### What you should do
From the first line through the line containing "abbrev buttonSent (s", transcribe the records exactly and include no other lines.

### Collected data entries
· · · ·
-- ==== Sys2Proof/Laws/Dispatcher.lean ====
section
/-! SUPPORT. What `DISP.POLL` can do: the shapes of its next states, the bytes a command reads of its payload, and one
inversion lemma. -/

namespace Sys2Proof.Machine

theorem read_of {s : State} {p : List Byte} (h : PayloadIs s p) {j : Nat} (hj : j < p.length) :
    1 + j < s.cfg.rxBufCap ∧ p[j]? = some (s.dispColumns.payload.rxByte (1 + j)) := by
  obtain ⟨h1, h2, h3⟩ := h
  refine ⟨by omega, ?_⟩
  rw [State.dispColumns_payload, Memory.rxByte_window _ ⟨by omega, by omega⟩, h3 j hj]

/-- Payload byte `i` (R47). -/
theorem payloadByte_of {s : State} {p : List Byte} {i : Nat} {v : Byte} (h : PayloadIs s p) (hi : p[i]? = some v) :
    s.dispColumns.payloadByte i = .ok v := by
  obtain ⟨h1, h2⟩ := read_of h (List.getElem?_eq_some_iff.1 hi).1
  exact byteAt_ok.2 ⟨h1, Option.some.inj (h2.symm.trans hi)⟩

/-- Payload bytes `i` to `i + n - 1` (R47). -/
theorem payloadBytes_of {s : State} {p : List Byte} {i n : Nat} (h : PayloadIs s p) (hn : i + n ≤ p.length) :
    s.dispColumns.payloadBytes i n = .ok ((p.drop i).take n) := by
  refine readRange_ok.2 ⟨by simp; omega, fun j hj => ?_⟩
  obtain ⟨h1, h2⟩ := read_of h (j := i + j) (by omega)
  rw [List.getElem?_take, if_pos hj, List.getElem?_drop, h2]
  exact ⟨by rw [← Nat.add_assoc] at h1; exact h1, by rw [← Nat.add_assoc]; rfl⟩

theorem loadedTx_of (c n : Byte) : TxUnit.start c n = loadedTx c n.toNat := by
  simp only [TxUnit.start, loadedTx, TxUnit.mk.injEq, true_and, and_true]
  apply BitVec.eq_of_toNat_eq
  simp

/-- The state after a packet was answered with an empty payload, with what was output and dropped (R151, R162). -/
abbrev emptyAnswered (s : State) (c : Byte) (o : Option Output) (d : Option Drop) : State :=
  { answeredEmpty s c with outputs := addOutput s.outputs o, drops := addDrop s.drops d }

/-- The state after a bus read was answered (R158). -/
abbrev busReadAnswered (s : State) (addr count : Byte) (vs : List Byte) : State :=
  { s with
    pkt := { s.pkt with pending := false }, respLen := count, respBuf := s.respBuf.writeAll 0 vs,
    tx := loadedTx 0x9B count.toNat, outputs := s.outputs ++ [.call (.busRead addr count)] }

/-- The state after an IR event was sent (R159). -/
abbrev buttonSent (s : State) : State :=
  { s with
    irBox := { s.irBox with pending := false }, respLen := 2,
    respBuf := s.respBuf.writeAll 0 [s.irBox.addr, s.irBox.cmd], tx := loadedTx 0xDA 2 }

/-- The state after an unknown command (R161). -/
abbrev unknownDropped (s : State) : State :=
  { s with pkt := { s.pkt with pending := false }, drops := s.drops ++ [.unknownCommand] }

theorem putDisp_self (s : State) : s.putDisp s.dispColumns = s := rfl

theorem putDisp_nop (s : State) (q : Request) :
    s.putDisp (s.dispColumns.answer q.code []) = emptyAnswered s q.code none none := by cases q <;> rfl

theorem putDisp_answerShort (s : State) (q : Request) :
    s.putDisp (s.dispColumns.answerShort q) = emptyAnswered s q.code none (some .shortPayload) := by cases q <;> rfl

theorem putDisp_answerCall (s : State) (q : Request) (d : DrvCall) :
    s.putDisp (s.dispColumns.answerCall q d) = emptyAnswered s q.code (some (.call d)) none := by cases q <;> rfl

theorem putDisp_unknownCommand (s : State) : s.putDisp s.dispColumns.unknownCommand = unknownDropped s := rfl

theorem putDisp_remoteButton (s : State) : s.putDisp s.dispColumns.remoteButton = buttonSent s := rfl

theorem putDisp_busRead {s : State} (addr count : Byte) {r : List Byte} (h : count.toNat ≤ r.length) :
    s.putDisp ((s.dispColumns.makeCall (.busRead addr count)).answer Request.busRead.code (r.take count.toNat)) =
      busReadAnswered s addr count (r.take count.toNat) := by
  have hlen : BitVec.ofNat 8 (r.take count.toNat).length = count := by
    apply BitVec.eq_of_toNat_eq
    have := count.isLt
    simp
    omega
  simp only [State.putDisp, State.respond, DispColumns.answer, DispColumns.makeCall, DispColumns.clearPktPending,
    hlen, loadedTx_of]
  rfl

/-- What handling a packet can do, once and for all. -/
theorem handlePacket_next {s : State} {r : List Byte} {c : DispColumns}
    (h : s.dispColumns.handlePacket r = .next c) :
    decodeRequest s.pkt.cmd = none ∧ s.putDisp c = unknownDropped s ∨
    ∃ q, decodeRequest s.pkt.cmd = some q ∧
      (s.putDisp c = emptyAnswered s q.code none (some .shortPayload) ∨ s.putDisp c = emptyAnswered s q.code none none ∨
       (∃ d, s.putDisp c = emptyAnswered s q.code (some (.call d)) none) ∨
       ∃ addr count, count.toNat ≤ r.length ∧ s.putDisp c = busReadAnswered s addr count (r.take count.toNat)) := by
  unfold DispColumns.handlePacket at h
  split at h <;> rename_i hq
  · obtain rfl := next_inj.1 h
    exact .inr ⟨_, hq, .inr (.inl (putDisp_nop s .nop))⟩
  · refine .inr ⟨_, hq, ?_⟩
    unfold DispColumns.displayFlush at h
    split at h
    · split at h
      · obtain rfl := next_inj.1 h
        exact .inr (.inr (.inl ⟨_, putDisp_answerCall s _ _⟩))
      · cases h
    · obtain rfl := next_inj.1 h
      exact .inl (putDisp_answerShort s _)
  · refine .inr ⟨_, hq, ?_⟩
    unfold DispColumns.displayPower at h
    split at h
    · split at h
      · obtain rfl := next_inj.1 h
        exact .inr (.inr (.inl ⟨_, putDisp_answerCall s _ _⟩))
      · cases h
    · obtain rfl := next_inj.1 h
      exact .inl (putDisp_answerShort s _)
  · refine .inr ⟨_, hq, ?_⟩
    unfold DispColumns.displayBrightness at h
    split at h
    · split at h
      · obtain rfl := next_inj.1 h
        exact .inr (.inr (.inl ⟨_, putDisp_answerCall s _ _⟩))
      · cases h
    · obtain rfl := next_inj.1 h
      exact .inl (putDisp_answerShort s _)
  · refine .inr ⟨_, hq, ?_⟩
    unfold DispColumns.busWrite at h
    split at h
    · split at h
      · split at h
        · obtain rfl := next_inj.1 h
          exact .inr (.inr (.inl ⟨_, putDisp_answerCall s _ _⟩))
        · cases h
      · cases h
    · obtain rfl := next_inj.1 h
      exact .inl (putDisp_answerShort s _)
  · refine .inr ⟨_, hq, ?_⟩
    unfold DispColumns.busRead at h
    split at h
    · split at h
      · rename_i addr _
        split at h
        · rename_i count _
          split at h
          · cases h
          · rename_i hl
            obtain rfl := next_inj.1 h
            exact .inr (.inr (.inr ⟨addr, count, by omega, putDisp_busRead addr count (by omega)⟩))
        · cases h
      · cases h
    · obtain rfl := next_inj.1 h
      exact .inl (putDisp_answerShort s _)
  · obtain rfl := next_inj.1 h
    exact .inl ⟨hq, putDisp_unknownCommand s⟩

/-- What DISP.POLL does, once and for all (R150). -/
theorem execDispPoll_eq (s : State) (r : List Byte) :
    execDispPoll r s =
      if s.tx.state = .idle then
        if s.pkt.pending = true then s.runDisp (·.handlePacket r)
        else if s.irBox.pending = true then .next (buttonSent s)
        else .next s
      else .next s := by
  unfold execDispPoll State.runDisp DispColumns.poll
  beta_reduce
  by_cases hi : s.tx.state = .idle
  · rw [if_pos (c := s.dispColumns.txState = .idle) hi, if_pos hi]
    by_cases hp : s.pkt.pending = true
    · rw [if_pos (c := s.dispColumns.pkt.pending = true) hp, if_pos hp]
    · rw [if_neg (c := s.dispColumns.pkt.pending = true) hp, if_neg hp]
      by_cases hb : s.irBox.pending = true
      · rw [if_pos (c := s.dispColumns.irBox.pending = true) hb, if_pos hb, andThen_of_next, putDisp_remoteButton]
      · rw [if_neg (c := s.dispColumns.irBox.pending = true) hb, if_neg hb, andThen_of_next, putDisp_self]
  · rw [if_neg (c := s.dispColumns.txState = .idle) hi, if_neg hi, andThen_of_next, putDisp_self]

/-- What DISP.POLL can do when it completes. -/
theorem execDispPoll_next {s t : State} {r : List Byte} (h : execDispPoll r s = .next t) :
    (s.tx.state ≠ .idle ∨ s.pkt.pending = false ∧ s.irBox.pending = false) ∧ t = s ∨
    s.tx.state = .idle ∧ s.pkt.pending = true ∧ s.runDisp (·.handlePacket r) = .next t ∨
    s.tx.state = .idle ∧ s.pkt.pending = false ∧ s.irBox.pending = true ∧ t = buttonSent s := by
  rw [execDispPoll_eq] at h
  split at h
  · rename_i hi
    split at h
    · exact .inr (.inl ⟨hi, ‹_›, h⟩)
    · rename_i hp
      rw [Bool.not_eq_true] at hp
      split at h
      · rename_i hb
        exact .inr (.inr ⟨hi, hp, hb, next_inj.1 h⟩)
      · rename_i hb
        exact .inl ⟨.inr ⟨hp, by simpa using hb⟩, next_inj.1 h⟩
  · exact .inl ⟨.inl ‹_›, next_inj.1 h⟩

/-- The payload is read byte by byte, and in no other way. -/
theorem readRange_congr {c : DispColumns} {m : Memory} (h : ∀ i, m.rxByte i = c.payload.rxByte i) (i n : Nat) :
    ({ c with payload := m } : DispColumns).readRange i n = c.readRange i n := by
  induction n generalizing i with
  | zero => rfl
  | succ n ih => simp only [DispColumns.readRange, DispColumns.read, h, ih]

/-- Columns that agree, but for payloads that read alike, get the same answer (R32: what a command reads). -/
theorem handlePacket_congr {c d : DispColumns} {m : Memory} {r : List Byte} (h : ∀ i, m.rxByte i = c.payload.rxByte i)
    (hd : c.handlePacket r = .next d) :
    ({ c with payload := m } : DispColumns).handlePacket r = .next { d with payload := m } := by
  have hb : ∀ i, ({ c with payload := m } : DispColumns).payloadByte i = c.payloadByte i := fun i => by
    simp only [DispColumns.payloadByte, DispColumns.read, h]
  have hr : ∀ i n, ({ c with payload := m } : DispColumns).payloadBytes i n = c.payloadBytes i n := fun i n => by
    simp only [DispColumns.payloadBytes, readRange_congr h]
  have hp : ∀ q, ({ c with payload := m } : DispColumns).payloadReaches q = c.payloadReaches q := fun _ => rfl
  revert hd
  unfold DispColumns.handlePacket DispColumns.nop DispColumns.displayFlush DispColumns.displayPower
    DispColumns.displayBrightness DispColumns.busWrite DispColumns.busRead
  simp only [hb, hr, hp]
  intro hd
  repeat' (split at hd)
  all_goals simp_all only [reduceCtorEq, Bool.false_eq_true, if_false, if_true, Host.Outcome.next.injEq]
  all_goals
    subst hd
    first
      | rfl
      | (rw [if_pos (by assumption)]; rfl)

/-- Two states with the same columns get the same answer of a poll, written back (R32: what DISP.POLL reads). -/
theorem execDispPoll_congr {s u t : State} {r : List Byte} (hc : u.cfg = s.cfg) (hp : u.pkt = s.pkt)
    (hi : u.irBox = s.irBox) (hx : u.tx.state = s.tx.state)
    (hm : ∀ i, 1 ≤ i → i ≤ s.pkt.len.toNat → u.rxBuf.rxByte i = s.rxBuf.rxByte i) (h : execDispPoll r s = .next t) :
    ∃ c, t = s.putDisp c ∧ execDispPoll r u = .next (u.putDisp c) := by
  obtain ⟨c, h1, rfl⟩ := runDisp_next.1 h
  have hu : u.dispColumns = { s.dispColumns with payload := u.dispColumns.payload } := by
    simp only [State.dispColumns, hc, hp, hi, hx, State.pktPtr]
  have hread : ∀ i, u.dispColumns.payload.rxByte i = s.dispColumns.payload.rxByte i := fun i => by
    rw [State.dispColumns_payload, State.dispColumns_payload, hp]
    by_cases h : 1 ≤ i ∧ i ≤ s.pkt.len.toNat
    · rw [Memory.rxByte_window _ h, Memory.rxByte_window _ h, hm i h.1 h.2]
    · rw [Memory.rxByte, Memory.rxByte, Memory.read_window, Memory.read_window, if_neg h, if_neg h]
  refine ⟨c, rfl, runDisp_next.2 ⟨{ c with payload := u.dispColumns.payload }, ?_, rfl⟩⟩
  rw [hu]
  revert h1
  unfold DispColumns.poll
  split
  · split
    · exact handlePacket_congr hread
    · split <;> intro h1 <;> obtain rfl := next_inj.1 h1 <;> rfl
  · intro h1
    obtain rfl := next_inj.1 h1
    rfl

end Sys2Proof.Machine
end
· · · ·
### Exercise output
-- ==== Sys2Proof/Laws/Dispatcher.lean ====
section
/-! SUPPORT. What `DISP.POLL` can do: the shapes of its next states, the bytes a command reads of its payload, and one
inversion lemma. -/

namespace Sys2Proof.Machine

theorem read_of {s : State} {p : List Byte} (h : PayloadIs s p) {j : Nat} (hj : j < p.length) :
    1 + j < s.cfg.rxBufCap ∧ p[j]? = some (s.dispColumns.payload.rxByte (1 + j)) := by
  obtain ⟨h1, h2, h3⟩ := h
  refine ⟨by omega, ?_⟩
  rw [State.dispColumns_payload, Memory.rxByte_window _ ⟨by omega, by omega⟩, h3 j hj]

/-- Payload byte `i` (R47). -/
theorem payloadByte_of {s : State} {p : List Byte} {i : Nat} {v : Byte} (h : PayloadIs s p) (hi : p[i]? = some v) :
    s.dispColumns.payloadByte i = .ok v := by
  obtain ⟨h1, h2⟩ := read_of h (List.getElem?_eq_some_iff.1 hi).1
  exact byteAt_ok.2 ⟨h1, Option.some.inj (h2.symm.trans hi)⟩

/-- Payload bytes `i` to `i + n - 1` (R47). -/
theorem payloadBytes_of {s : State} {p : List Byte} {i n : Nat} (h : PayloadIs s p) (hn : i + n ≤ p.length) :
    s.dispColumns.payloadBytes i n = .ok ((p.drop i).take n) := by
  refine readRange_ok.2 ⟨by simp; omega, fun j hj => ?_⟩
  obtain ⟨h1, h2⟩ := read_of h (j := i + j) (by omega)
  rw [List.getElem?_take, if_pos hj, List.getElem?_drop, h2]
  exact ⟨by rw [← Nat.add_assoc] at h1; exact h1, by rw [← Nat.add_assoc]; rfl⟩

theorem loadedTx_of (c n : Byte) : TxUnit.start c n = loadedTx c n.toNat := by
  simp only [TxUnit.start, loadedTx, TxUnit.mk.injEq, true_and, and_true]
  apply BitVec.eq_of_toNat_eq
  simp

/-- The state after a packet was answered with an empty payload, with what was output and dropped (R151, R162). -/
abbrev emptyAnswered (s : State) (c : Byte) (o : Option Output) (d : Option Drop) : State :=
  { answeredEmpty s c with outputs := addOutput s.outputs o, drops := addDrop s.drops d }

/-- The state after a bus read was answered (R158). -/
abbrev busReadAnswered (s : State) (addr count : Byte) (vs : List Byte) : State :=
  { s with
    pkt := { s.pkt with pending := false }, respLen := count, respBuf := s.respBuf.writeAll 0 vs,
    tx := loadedTx 0x9B count.toNat, outputs := s.outputs ++ [.call (.busRead addr count)] }

/-- The state after an IR event was sent (R159). -/
abbrev buttonSent (s : State) : State :=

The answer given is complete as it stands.